Archiv für den Monat: Oktober 2015

Wie ein Sexualforscher beweisen wollte, dass Kinder von Päderasten profitieren

Ich befasse mich zur Zeit mit den Hintergründen der der Mainstream-Sexualaufklärung.

In diesem Zusammenhang habe ich Veröffentlichungen von Helmut Kentler studiert, der in Berlin im letzten Jahr viel mediale Aufmerksam erhielt. Kentler hatte in den siebziger Jahren dafür gesorgt, dass drei minderjährige „Stricher“ auf Staatskosten bei vorbestraften Pädophilen untergebracht wurden. Diese sollten die Jungen irgendwie resozialisieren. Der Senat hatte versprochen, Licht in diese Affäre zu bringen.
Aber bisher blieb eine entsprechende Aufklärung aus.

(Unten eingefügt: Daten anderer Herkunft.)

-- ==== Sys2Proof/Laws/Exec.lean ====
section
/-!
SUPPORT. For each operation, once, all it can do: if it answers a next state, then that one. The provers cite these
instead of unfolding a meaning.
-/
namespace Sys2Proof.Machine

theorem execNop_next {s t : State} (h : execNop s = .next t) : t = s := by
  cases h; rfl

/-- VALIDATE rejects, or raises the first failing check, or makes the configuration valid. -/
theorem execValidate_next {s t : State} (h : execValidate s = .next t) :
    t = { s with cmdRej := true } ∨
    (s.st = .idle ∧ s.cfgValid = false ∧ firstConfigError s.cfg = none ∧ t = { s with cfgValid := true }) ∨
    (s.st = .idle ∧ s.cfgValid = false ∧ ∃ e, firstConfigError s.cfg = some e ∧
      t = { s with errCode := configErrorCode e, st := .error, cfgValid := false }) := by
  unfold execValidate at h
  split at h
  · rename_i ha
    simp only [State.acceptsValidate, Bool.and_eq_true, decide_eq_true_eq, Bool.not_eq_true'] at ha
    split at h
    · rename_i e he; cases h; exact .inr (.inr ⟨ha.1, ha.2, e, he, rfl⟩)
    · rename_i he; cases h; exact .inr (.inl ⟨ha.1, ha.2, he, rfl⟩)
  · cases h; exact .inl rfl

/-- BUILD rejects, or goes through its five micro-operations. -/
theorem execBuild_next {s t : State} (h : execBuild s = .next t) :
    t = { s with cmdRej := true } ∨
    (s.st = .idle ∧ s.cfgValid = true ∧ s.built = false ∧ ∃ s1 s2 s3 s4 s5, execFbZero s = .next s1 ∧
      execFbWrDmac s1 = .next s2 ∧ execFbWrSmac s2 = .next s3 ∧ execFbWrTag s3 = .next s4 ∧
      execFbWrEtype s4 = .next s5 ∧ t = { s5 with seqId := 0#32, frameId := 0#32, built := true }) := by
  unfold execBuild at h
  split at h
  · rename_i ha
    simp only [State.acceptsBuild, Bool.and_eq_true, decide_eq_true_eq, Bool.not_eq_true'] at ha
    obtain ⟨s1, h1, h⟩ := andThen_next.1 h
    obtain ⟨s2, h2, h⟩ := andThen_next.1 h
    obtain ⟨s3, h3, h⟩ := andThen_next.1 h
    obtain ⟨s4, h4, h⟩ := andThen_next.1 h
    obtain ⟨s5, h5, h⟩ := andThen_next.1 h
    cases h
    exact .inr ⟨ha.1.1, ha.1.2, ha.2, s1, s2, s3, s4, s5, h1, h2, h3, h4, h5, rfl⟩
  · cases h; exact .inl rfl

theorem execRun_next {s t : State} (h : execRun s = .next t) :
    t = { s with cmdRej := true } ∨
    (s.st = .idle ∧ s.cfgValid = true ∧ s.built = true ∧ t = { s with st := .arming, upc := 0#5 }) := by
  unfold execRun at h
  split at h
  · rename_i ha
    simp only [State.acceptsRun, Bool.and_eq_true, decide_eq_true_eq] at ha
    cases h; exact .inr ⟨ha.1.1, ha.1.2, ha.2, rfl⟩
  · cases h; exact .inl rfl

theorem execFbZero_next {s t : State} (h : execFbZero s = .next t) :
    liveLen s.cfg ≤ Config.fbCapacity ∧ t = { s with fb := s.fb.zeroFill (liveLen s.cfg) } := memZero_next.1 h

theorem execFbWrDmac_next {s t : State} (h : execFbWrDmac s = .next t) :
    t = { s with fb := s.fb.writeBytes offDmac (netBytes 6 s.cfg.destMac.toNat) } := (memWrite_next.1 h).2

theorem execFbWrSmac_next {s t : State} (h : execFbWrSmac s = .next t) :
    t = { s with fb := s.fb.writeBytes offSmac (netBytes 6 s.cfg.srcMac.toNat) } := (memWrite_next.1 h).2

theorem execFbWrTag_next {s t : State} (h : execFbWrTag s = .next t) :
    (s.cfg.vlanTagged = false ∧ t = s) ∨
    (s.cfg.vlanTagged = true ∧ t = { s with
      fb := (s.fb.writeBytes offTpid (netBytes 2 s.params.tpid.toNat)).writeBytes offTci
        (netBytes 2 (tci s.cfg).toNat) }) := by
  unfold execFbWrTag at h
  split at h
  · rename_i ht
    obtain ⟨s1, h1, h2⟩ := andThen_next.1 h
    have e1 := (memWrite_next.1 h1).2
    have e2 := (memWrite_next.1 h2).2
    subst e1; exact .inr ⟨ht, e2⟩
  · rename_i ht; cases h; exact .inl ⟨by simpa using ht, rfl⟩

theorem execFbWrEtype_next {s t : State} (h : execFbWrEtype s = .next t) :
    t = { s with fb := s.fb.writeBytes (offEtype s.cfg) (netBytes 2 s.cfg.ethertype.toNat) } := (memWrite_next.1 h).2

/-- ARM sets the deadline or raises `F_ARM_OVF`. -/
theorem execArm_next {s t : State} (h : execArm s = .next t) :
    (fitsTimestamp (firstDeadline (ns s.now) s.cfg.cycleTimeNs.toNat) = true ∧ t = { s with
      periodNs := s.cfg.cycleTimeNs
      nextDeadline := ts (firstDeadline (ns s.now) s.cfg.cycleTimeNs.toNat)
      upc := 1#5
      st := .arming }) ∨
    (fitsTimestamp (firstDeadline (ns s.now) s.cfg.cycleTimeNs.toNat) = false ∧
      t = { s with errCode := 0x20#8, st := .error }) := by
  unfold execArm at h
  split at h
  · rename_i hf; cases h; exact .inl ⟨hf, rfl⟩
  · rename_i hf; cases h; exact .inr ⟨by simpa using hf, rfl⟩

/-- WAIT goes on or is held. -/
theorem execWait_next {s t : State} (h : execWait s = .next t) :
    (s.waitEnabled = true ∧ t = s.setUpc (s.upc + 1#5)) ∨ (s.waitEnabled = false ∧ t = s) := by
  unfold execWait at h
  split at h
  · rename_i hf; cases h; exact .inl ⟨hf, rfl⟩
  · rename_i hf; cases h; exact .inr ⟨by simpa using hf, rfl⟩

/-- ADVANCE sets the next deadline or raises `F_ADVANCE_OVF`. -/
theorem execAdvance_next {s t : State} (h : execAdvance s = .next t) :
    (fitsTimestamp (ns s.nextDeadline + s.periodNs.toNat) = true ∧ t = { s with
      nextDeadline := ts (ns s.nextDeadline + s.periodNs.toNat)
      upc := 3#5
      st := .burstSending }) ∨
    (fitsTimestamp (ns s.nextDeadline + s.periodNs.toNat) = false ∧
      t = { s with errCode := 0x21#8, st := .error }) := by
  unfold execAdvance at h
  split at h
  · rename_i hf; cases h; exact .inl ⟨hf, rfl⟩
  · rename_i hf; cases h; exact .inr ⟨by simpa using hf, rfl⟩

theorem execFinc_next {s t : State} (h : execFinc s = .next t) :
    t = { s with
      fb := s.fb.writeBytes (offFrm s.cfg) (netBytes 4 (s.frameId + 1#32).toNat)
      frameId := s.frameId + 1#32
      upc := fincNext s.params.seqIncPhase
      st := .burstSending } := by
  obtain ⟨s1, h1, h2⟩ := andThen_next.1 h
  have e1 := (memWrite_next.1 h1).2
  subst e1; cases h2
  cases s.params.seqIncPhase <;> simp [State.setUpc, fincNext, stOf]

theorem execFrst_next {s t : State} (h : execFrst s = .next t) :
    t = { s with
      fb := s.fb.writeBytes (offFrm s.cfg) (netBytes 4 0)
      frameId := 0#32
      upc := frstNext s.params.seqIncPhase
      st := .burstSending } := by
  obtain ⟨s1, h1, h2⟩ := andThen_next.1 h
  have e1 := (memWrite_next.1 h1).2
  subst e1; cases h2
  cases s.params.seqIncPhase <;> simp [State.setUpc, frstNext, stOf]

theorem execSinc_next {s t : State} (h : execSinc s = .next t) :
    t = { s with
      fb := s.fb.writeBytes (offSeq s.cfg) (netBytes 4 (s.seqId + 1#32).toNat)
      seqId := s.seqId + 1#32
      seqWrapped := s.wrapFlag
      upc := sincNext s.params.seqIncPhase
      st := .burstSending } := by
  obtain ⟨s1, h1, h2⟩ := andThen_next.1 h
  have e1 := (memWrite_next.1 h1).2
  subst e1; cases h2
  cases s.params.seqIncPhase <;> simp [State.setUpc, sincNext, stOf, State.wrapFlag]

theorem sinkAnswered_eq (s : State) : s.sinkAnswered = { s with
    sinkQueue := s.sinkQueue.tail
    sinkDraws := if s.sinkQueue = [] then s.sinkDraws + 1 else s.sinkDraws } := by
  unfold State.sinkAnswered
  split <;> rename_i h <;> simp [h]

/-- SEND hands over the live part, or stops. -/
theorem execSend_next {s t : State} (h : execSend s = .next t) :
    ∃ bytes, s.fb.readBytes 0 (liveLen s.cfg) = some bytes ∧ t = { s with
      sinkQueue := s.sinkQueue.tail
      sinkDraws := if s.sinkQueue = [] then s.sinkDraws + 1 else s.sinkDraws
      trace := s.trace ++ [.tx bytes s.sinkAnswer (ns s.now)]
      out := { s.out with txReq := true, txLen := BitVec.ofNat 11 (liveLen s.cfg), txData := bytes }
      upc := sendNext s.params.seqIncPhase
      st := .burstSending } := by
  unfold execSend at h
  split at h
  · rename_i bytes hb
    refine ⟨bytes, hb, ?_⟩
    cases h
    cases s.params.seqIncPhase <;>
      simp [State.setUpc, State.showTx, State.emit, sinkAnswered_eq, sendNext, stOf]
  · cases h

theorem execBloop_next {s t : State} (h : execBloop s = .next t) :
    (s.frameId.toNat < s.cfg.burstSize.toNat ∧
      t = { s with upc := bloopAgain s.params.seqIncPhase, st := .burstSending }) ∨
    (s.cfg.burstSize.toNat ≤ s.frameId.toNat ∧
      t = { s with upc := bloopDone s.params.seqIncPhase, st := .burstSending }) := by
  cases h
  by_cases hf : s.frameId.toNat < s.cfg.burstSize.toNat
  · refine .inl ⟨hf, ?_⟩
    cases s.params.seqIncPhase <;> simp [State.setUpc, State.burstOpen, hf, bloopAgain, stOf]
  · refine .inr ⟨by omega, ?_⟩
    cases s.params.seqIncPhase <;> simp [State.setUpc, State.burstOpen, hf, bloopDone, stOf]

theorem execTchk_next {s t : State} (h : execTchk s = .next t) :
    (s.runComplete = true ∧ t = { s with upc := 11#5, st := .burstSending }) ∨
    (s.runComplete = false ∧ t = { s with upc := 9#5, st := .cycleWaiting }) := by
  cases h
  by_cases hf : s.runComplete = true
  · exact .inl ⟨hf, by simp [State.setUpc, hf, stOf]⟩
  · exact .inr ⟨by simpa using hf, by simp [State.setUpc, hf, stOf]⟩

theorem execHalt_next {s t : State} (h : execHalt s = .next t) :
    t = { s with
      trace := s.trace ++ [.release (ns s.now)]
      out := { s.out with txRelease := true }
      st := .done
      upc := 11#5 } := by
  cases h; rfl

end Sys2Proof.Machine
end

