-- ==== Sys2Proof/Laws/Frame.lean ====
section
/-!
SUPPORT. The frame of the spec, byte by byte: where each field of `frameImage` stands, and what a rewrite of a counter
field makes of a buffer that holds it.
-/
namespace Sys2Proof.Safety

open Sys2Proof.Machine

/-- The part of the frame before the counters (30 R71, R72). -/
def frameHeader (p : Params) (c : Cfg) : List Byte :=
  netBytes 6 c.destMac.toNat ++ netBytes 6 c.srcMac.toNat
    ++ (if c.vlanTagged then netBytes 2 p.tpid.toNat ++ netBytes 2 (tci c).toNat else [])
    ++ netBytes 2 c.ethertype.toNat

theorem frameHeader_length (p : Params) (c : Cfg) : (frameHeader p c).length = headerLen c := by
  unfold frameHeader headerLen Config.hdrTagged Config.hdrUntagged
  split <;> simp

theorem frameImage_eq (p : Params) (c : Cfg) (q f : BitVec 32) :
    frameImage p c q f = frameHeader p c ++ netBytes 4 q.toNat ++ netBytes 4 f.toNat
      ++ List.replicate (liveLen c - offPad c) 0#8 := by
  unfold frameImage frameHeader; rfl

/-- What stands at each offset of the frame. -/
theorem frameImage_getElem? (p : Params) (c : Cfg) (q f : BitVec 32) (a : Nat) :
    (frameImage p c q f)[a]? =
      if a < headerLen c then (frameHeader p c)[a]?
      else if a < headerLen c + 4 then (netBytes 4 q.toNat)[a - headerLen c]?
      else if a < headerLen c + 8 then (netBytes 4 f.toNat)[a - headerLen c - 4]?
      else if a < headerLen c + 8 + (liveLen c - offPad c) then some 0#8 else none := by
  rw [frameImage_eq]
  simp only [List.getElem?_append, List.length_append, frameHeader_length, netBytes_length, List.getElem?_replicate]
  grind

/-- The frame of a checked configuration is as long as the live part (20 R49). -/
theorem frameImage_length {p : Params} {c : Cfg} {q f : BitVec 32} (h : firstConfigError c = none) :
    (frameImage p c q f).length = liveLen c := by
  have h1 := liveLen_bounds h
  have h2 := headerLen_cases c
  simp only [frameImage_eq, List.length_append, frameHeader_length, netBytes_length, List.length_replicate, offPad]
  omega

/-- A buffer that holds the frame, after its frame counter was rewritten. -/
theorem frameImage_rewriteFrm {p : Params} {c : Cfg} {q f : BitVec 32} {m : Memory}
    (h : ∀ a, m.read a = (frameImage p c q f)[a]?) (f' : BitVec 32) (a : Nat) :
    (m.writeBytes (offFrm c) (netBytes 4 f'.toNat)).read a = (frameImage p c q f')[a]? := by
  rw [read_memWritten, h, frameImage_getElem?, frameImage_getElem?]
  unfold offFrm
  grind

/-- A buffer that holds the frame, after its sequence counter was rewritten. -/
theorem frameImage_rewriteSeq {p : Params} {c : Cfg} {q f : BitVec 32} {m : Memory}
    (h : ∀ a, m.read a = (frameImage p c q f)[a]?) (q' : BitVec 32) (a : Nat) :
    (m.writeBytes (offSeq c) (netBytes 4 q'.toNat)).read a = (frameImage p c q' f)[a]? := by
  rw [read_memWritten, h, frameImage_getElem?, frameImage_getElem?]
  unfold offSeq
  grind

end Sys2Proof.Safety
end

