/-- Settles O31: the bytes handed over are the live part as it is read. -/
theorem sendHandsOverTheBuffer : Obligations.SendHandsOverTheBuffer := by
  intro s written
  obtain ⟨bytes, live⟩ := Memory.exists_readBytes written
  obtain ⟨length, read⟩ := (Memory.readBytes_eq_some ..).1 live
  refine ⟨bytes, length, fun a inside => ?_, ?_⟩
  · rw [← read a inside, Nat.zero_add]
  · rw [← sendNext_eq_ite, ← State.sinkAnswer_eq_headD]
    exact execSend_of_readable live

/-- Settles O32: both runs hand over the live part, which does not depend on SINK. -/
theorem sendOutcomeChangesNothing : Obligations.SendOutcomeChangesNothing := by
  intro s t queue draws he
  obtain ⟨bytes, live, rfl⟩ := execSend_next he
  exact ⟨bytes, _, _, _, execSend_of_readable live, rfl, rfl, rfl⟩

/-! ### BLOOP, TCHK and HALT -/

/-- Settles O34: `frame_id` against `burst_size` decides between BLOOP's two places. -/
theorem bloopLoopsWhileFramesRemain : Obligations.BloopLoopsWhileFramesRemain := by
  intro s
  rw [← bloopAgain_eq_ite, ← bloopDone_eq_ite]
  refine ⟨fun more => (goesOn_next _).eq_next fun t he => ?_, fun full => (goesOn_next _).eq_next fun t he => ?_⟩
  · obtain ⟨-, again⟩ := (execBloop_next he).resolve_right fun done => done.1.not_gt more
    exact again
  · obtain ⟨-, done⟩ := (execBloop_next he).resolve_left fun again => full.not_gt again.1
    exact done

theorem State.runComplete_iff (s : State) :
    s.runComplete = true ↔ s.cfg.nBurstsEn = true ∧ s.seqId = s.cfg.nBursts := by
  rw [State.runComplete, Bool.and_eq_true, decide_eq_true_iff]

theorem State.runComplete_eq_false_iff (s : State) :
    s.runComplete = false ↔ s.cfg.nBurstsEn = false ∨ s.seqId ≠ s.cfg.nBursts := by
  rw [← Bool.not_eq_true, State.runComplete_iff, not_and_or, Bool.not_eq_true]

/-- Settles O35: whether the bounded run is complete decides between TCHK's two places. -/
theorem tchkEndsTheBoundedRun : Obligations.TchkEndsTheBoundedRun := by
  intro s
  refine ⟨fun atBound => (goesOn_next _).eq_next fun t he => ?_, fun below => (goesOn_next _).eq_next fun t he => ?_⟩
  · have complete := s.runComplete_iff.2 atBound
    obtain ⟨-, ends⟩ := (execTchk_next he).resolve_right (by simp [complete])
    exact ends
  · have incomplete := s.runComplete_eq_false_iff.2 below
    obtain ⟨-, goesOn⟩ := (execTchk_next he).resolve_left (by simp [incomplete])
    exact goesOn

/-- Settles O36: HALT always answers, and then as `execHalt_next` says. -/
theorem haltReleasesAndEnds : Obligations.HaltReleasesAndEnds :=
  fun _ => (goesOn_next _).eq_next fun _ => execHalt_next

end Sys2Proof.Machine
end

section
/-!
The length of a bounded run (44 R130): each operation leads from its place to one that stands exactly one
micro-operation nearer the end. From it O54 and O55.
-/
namespace Sys2Proof.Machine

open Sys2Proof.Safety

/-! ### The micro-operations left, from place to place -/

theorem opsLeftAt_arm {f b q n : Nat} : opsLeftAt 1 f b q n + 1 = opsLeftAt 0 f b q n := by
  simp only [opsLeftAt]
  omega

theorem opsLeftAt_wait {u : BitVec 5} {f b q n : Nat} (place : u = 1#5 ∨ u = 9#5) :
    opsLeftAt (u + 1#5).toNat f b q n + 1 = opsLeftAt u.toNat f b q n := by
  rcases place with rfl | rfl
  all_goals
    simp only [opsLeftAt, BitVec.reduceAdd, BitVec.reduceToNat]
    omega

/-- ADVANCE starts a burst, with no frame counted. -/
theorem opsLeftAt_advance {u : BitVec 5} {f b q n : Nat} (place : u = 2#5 ∨ u = 10#5) (frames : f = 0) :
    opsLeftAt 3 f b q n + 1 = opsLeftAt u.toNat f b q n := by
  rcases place with rfl | rfl
  all_goals
    simp only [opsLeftAt, burstOps, frames, BitVec.reduceToNat]
    omega

theorem opsLeftAt_finc {f f' b q n : Nat} (more : f < b) (counted : f' = f + 1) :
    opsLeftAt 4 f' b q n + 1 = opsLeftAt 3 f b q n := by
  simp only [opsLeftAt]
  omega

theorem opsLeftAt_send {f b q n : Nat} : opsLeftAt 5 f b q n + 1 = opsLeftAt 4 f b q n := by
  simp only [opsLeftAt]
  omega
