-- ==== Sys2Proof/Machine/Flags.lean ====
section
/-! DEFINITION. Number formats, rounding and the exception flags (03 R88 to R94; 06 R189 to R201): exact arithmetic on
dyadic values, one rounding function, and every flag computation the spec gives. Element bits are natural numbers. -/

namespace Sys2Proof.Machine

/-! ### Flags (R94, R95): SAT NV DZ OF UF NX, bits 5 to 0 -/

abbrev Flags := BitVec 6
def fNX : Flags := 1
def fUF : Flags := 2
def fOF : Flags := 4
def fDZ : Flags := 8
def fNV : Flags := 16
def fSAT : Flags := 32

/-! ### Floating formats (R89) -/

/-- The three ways a format treats its top codes: infinities and NaNs, one NaN code (e4m3), or neither (E2M1). -/
inductive Top where
  | ieee | oneNan | plain
  deriving DecidableEq, Repr

structure FP where
  ebits : Nat
  mbits : Nat
  bias : Int
  top : Top
  deriving DecidableEq, Repr

def fpF16 : FP := ⟨5, 10, 15, .ieee⟩
def fpBf16 : FP := ⟨8, 7, 127, .ieee⟩
def fpF32 : FP := ⟨8, 23, 127, .ieee⟩
def fpF64 : FP := ⟨11, 52, 1023, .ieee⟩
def fpE5m2 : FP := ⟨5, 2, 15, .ieee⟩
def fpE4m3 : FP := ⟨4, 3, 7, .oneNan⟩
def fpE2m1 : FP := ⟨2, 1, 1, .plain⟩

/-- The layout of a floating format, and of the elements of mx8 (e4m3) and mx4 (E2M1). -/
def fpOf : Fmt → Option FP
  | .f16 => some fpF16 | .bf16 => some fpBf16 | .f32 => some fpF32 | .f64 => some fpF64
  | .e5m2 => some fpE5m2 | .e4m3 => some fpE4m3 | .mx8 => some fpE4m3 | .mx4 => some fpE2m1
  | .raw | .i8 | .i16 | .i32 | .i64 | .n8 | .n16 | .n32 | .n64 | .b1 => none

def FP.width (p : FP) : Nat := 1 + p.ebits + p.mbits
def FP.emin (p : FP) : Int := 1 - p.bias
/-- The exponent of the largest finite value. -/
def FP.emax (p : FP) : Int :=
  match p.top with
  | .ieee => p.bias
  | .oneNan | .plain => (2 ^ p.ebits - 1 : Nat) - p.bias
/-- The significand of the largest finite value. -/
def FP.maxSig (p : FP) : Nat :=
  match p.top with
  | .oneNan => 2 ^ (p.mbits + 1) - 2
  | .ieee | .plain => 2 ^ (p.mbits + 1) - 1
def FP.signBit (p : FP) (s : Bool) : Nat := if s then 2 ^ (p.ebits + p.mbits) else 0

/-- A value: a NaN with its trailing significand aligned to 52 bits, an infinity, or (-1)^s m 2^e. -/
inductive Val where
  | nan (s : Bool) (frac : Nat) (signalling : Bool)
  | inf (s : Bool)
  | fin (s : Bool) (m : Nat) (e : Int)
  deriving DecidableEq, Repr

def unpack (p : FP) (bits : Nat) : Val :=
  let s := (bits >>> (p.ebits + p.mbits)) % 2 == 1
  let ef := (bits >>> p.mbits) % 2 ^ p.ebits
  let mf := bits % 2 ^ p.mbits
  let fin := if ef = 0 then Val.fin s mf (p.emin - p.mbits)
             else Val.fin s (2 ^ p.mbits + mf) ((ef : Int) - p.bias - p.mbits)
  if ef = 2 ^ p.ebits - 1 then
    match p.top with
    | .ieee => if mf = 0 then .inf s else .nan s (mf * 2 ^ (52 - p.mbits)) (decide (mf < 2 ^ (p.mbits - 1)))
    | .oneNan => if mf = 2 ^ p.mbits - 1 then .nan s (mf * 2 ^ (52 - p.mbits)) false else fin
    | .plain => fin
  else fin

/-- The default NaN (R90). -/
def defaultNan (p : FP) : Nat :=
  match p.top with
  | .oneNan => 2 ^ (p.ebits + p.mbits) - 1
  | .ieee | .plain => (2 ^ p.ebits - 1) * 2 ^ p.mbits + 2 ^ (p.mbits - 1)

/-- A NaN converted into a format: sign and leading bits kept, quiet bit set (R90). -/
def packNan (p : FP) (s : Bool) (frac : Nat) : Nat :=
  match p.top with
  | .oneNan => p.signBit s + (2 ^ (p.ebits + p.mbits) - 1)
  | .ieee | .plain =>
    p.signBit s + (2 ^ p.ebits - 1) * 2 ^ p.mbits + (frac / 2 ^ (52 - p.mbits)) ||| 2 ^ (p.mbits - 1)

def packInf (p : FP) (s : Bool) : Nat := p.signBit s + (2 ^ p.ebits - 1) * 2 ^ p.mbits
def packZero (p : FP) (s : Bool) : Nat := p.signBit s

/-- A finite value whose significand fits: m below 2^(mbits+1), and e the subnormal quantum when m is below 2^mbits. -/
def packFinite (p : FP) (s : Bool) (m : Nat) (e : Int) : Nat :=
  if m < 2 ^ p.mbits then p.signBit s + m
  else p.signBit s + (e + p.mbits + p.bias).toNat * 2 ^ p.mbits + (m - 2 ^ p.mbits)

def packMax (p : FP) (s : Bool) : Nat := packFinite p s p.maxSig (p.emax - p.mbits)

/-! ### Rounding (R92, R93) -/

/-- The number of bits of a natural number. -/
def bitLen (n : Nat) : Nat := if n = 0 then 0 else n.log2 + 1

/-- Whether a magnitude with quotient lo and remainder rem below 2^k (k at least 1), and something below that when
sticky, rounds up. rnd holds the 32 random bits of RST. -/
def roundsUp (mode : Rnd) (s : Bool) (rnd lo rem k : Nat) (sticky : Bool) : Bool :=
  let inexact := rem != 0 || sticky
  let half := 2 ^ (k - 1)
  match mode with
  | .rne | .dyn => decide (half < rem) || (rem == half && (sticky || lo % 2 == 1))
  | .rna => decide (half ≤ rem)
  | .rtz => false
  | .rup => !s && inexact
  | .rdn => s && inexact
  | .rst => inexact && decide (2 ^ 32 ≤ rem * 2 ^ 32 / 2 ^ k + rnd)

/-- m 2^e (and a little more when sticky) rounded to a multiple of 2^q: the multiple and whether it is inexact. -/
def roundTo (mode : Rnd) (s : Bool) (rnd m : Nat) (e : Int) (sticky : Bool) (q : Int) : Nat × Bool :=
  if q ≤ e then
    if sticky then (m * 2 ^ (e - q).toNat + (if roundsUp mode s rnd m 0 1 true then 1 else 0), true)
    else (m * 2 ^ (e - q).toNat, false)
  else
    let k := (q - e).toNat
    let lo := m / 2 ^ k
    let rem := m % 2 ^ k
    (if roundsUp mode s rnd lo rem k sticky then lo + 1 else lo, rem != 0 || sticky)

/-- Compare m1 2^e1 with m2 2^e2. -/
def cmpMag (m1 : Nat) (e1 : Int) (m2 : Nat) (e2 : Int) : Ordering :=
  if e1 ≤ e2 then compare m1 (m2 * 2 ^ (e2 - e1).toNat) else compare (m1 * 2 ^ (e1 - e2).toNat) m2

Sexualpädagogen haben sich von der Berliner „Unterbringungsaffäre“ distanziert. Als Wissenschaftler behielt Kentler jedoch einen guten Ruf und seine „neo-emanzipatorische“ Sexualaufklärung spiegelt sich in viele Thesen dieser Aufklärer.

Ich habe die wichtigste Publikation Kentlers zu dem Thema analysiert und konnte nachweisen, dass er ein wissenschaftlicher Scharlatan war, der mit Fälschungen und Lügen arbeitete, um Sex mit Kindern schönzureden. Meine Untersuchung wurde am 4.10.2015 in der Frankfurter Allgemeinen Sonntagszeitung publiziert:

Wie ein Sexualforscher beweisen wollte, dass Kinder von Päderasten profitieren

 
Als Hintergrundlektüre empfehle ich einen Artikel von Antje Schmelcher: „Unter dem Deckmantel der Vielfalt“ (FAS 14.10.14).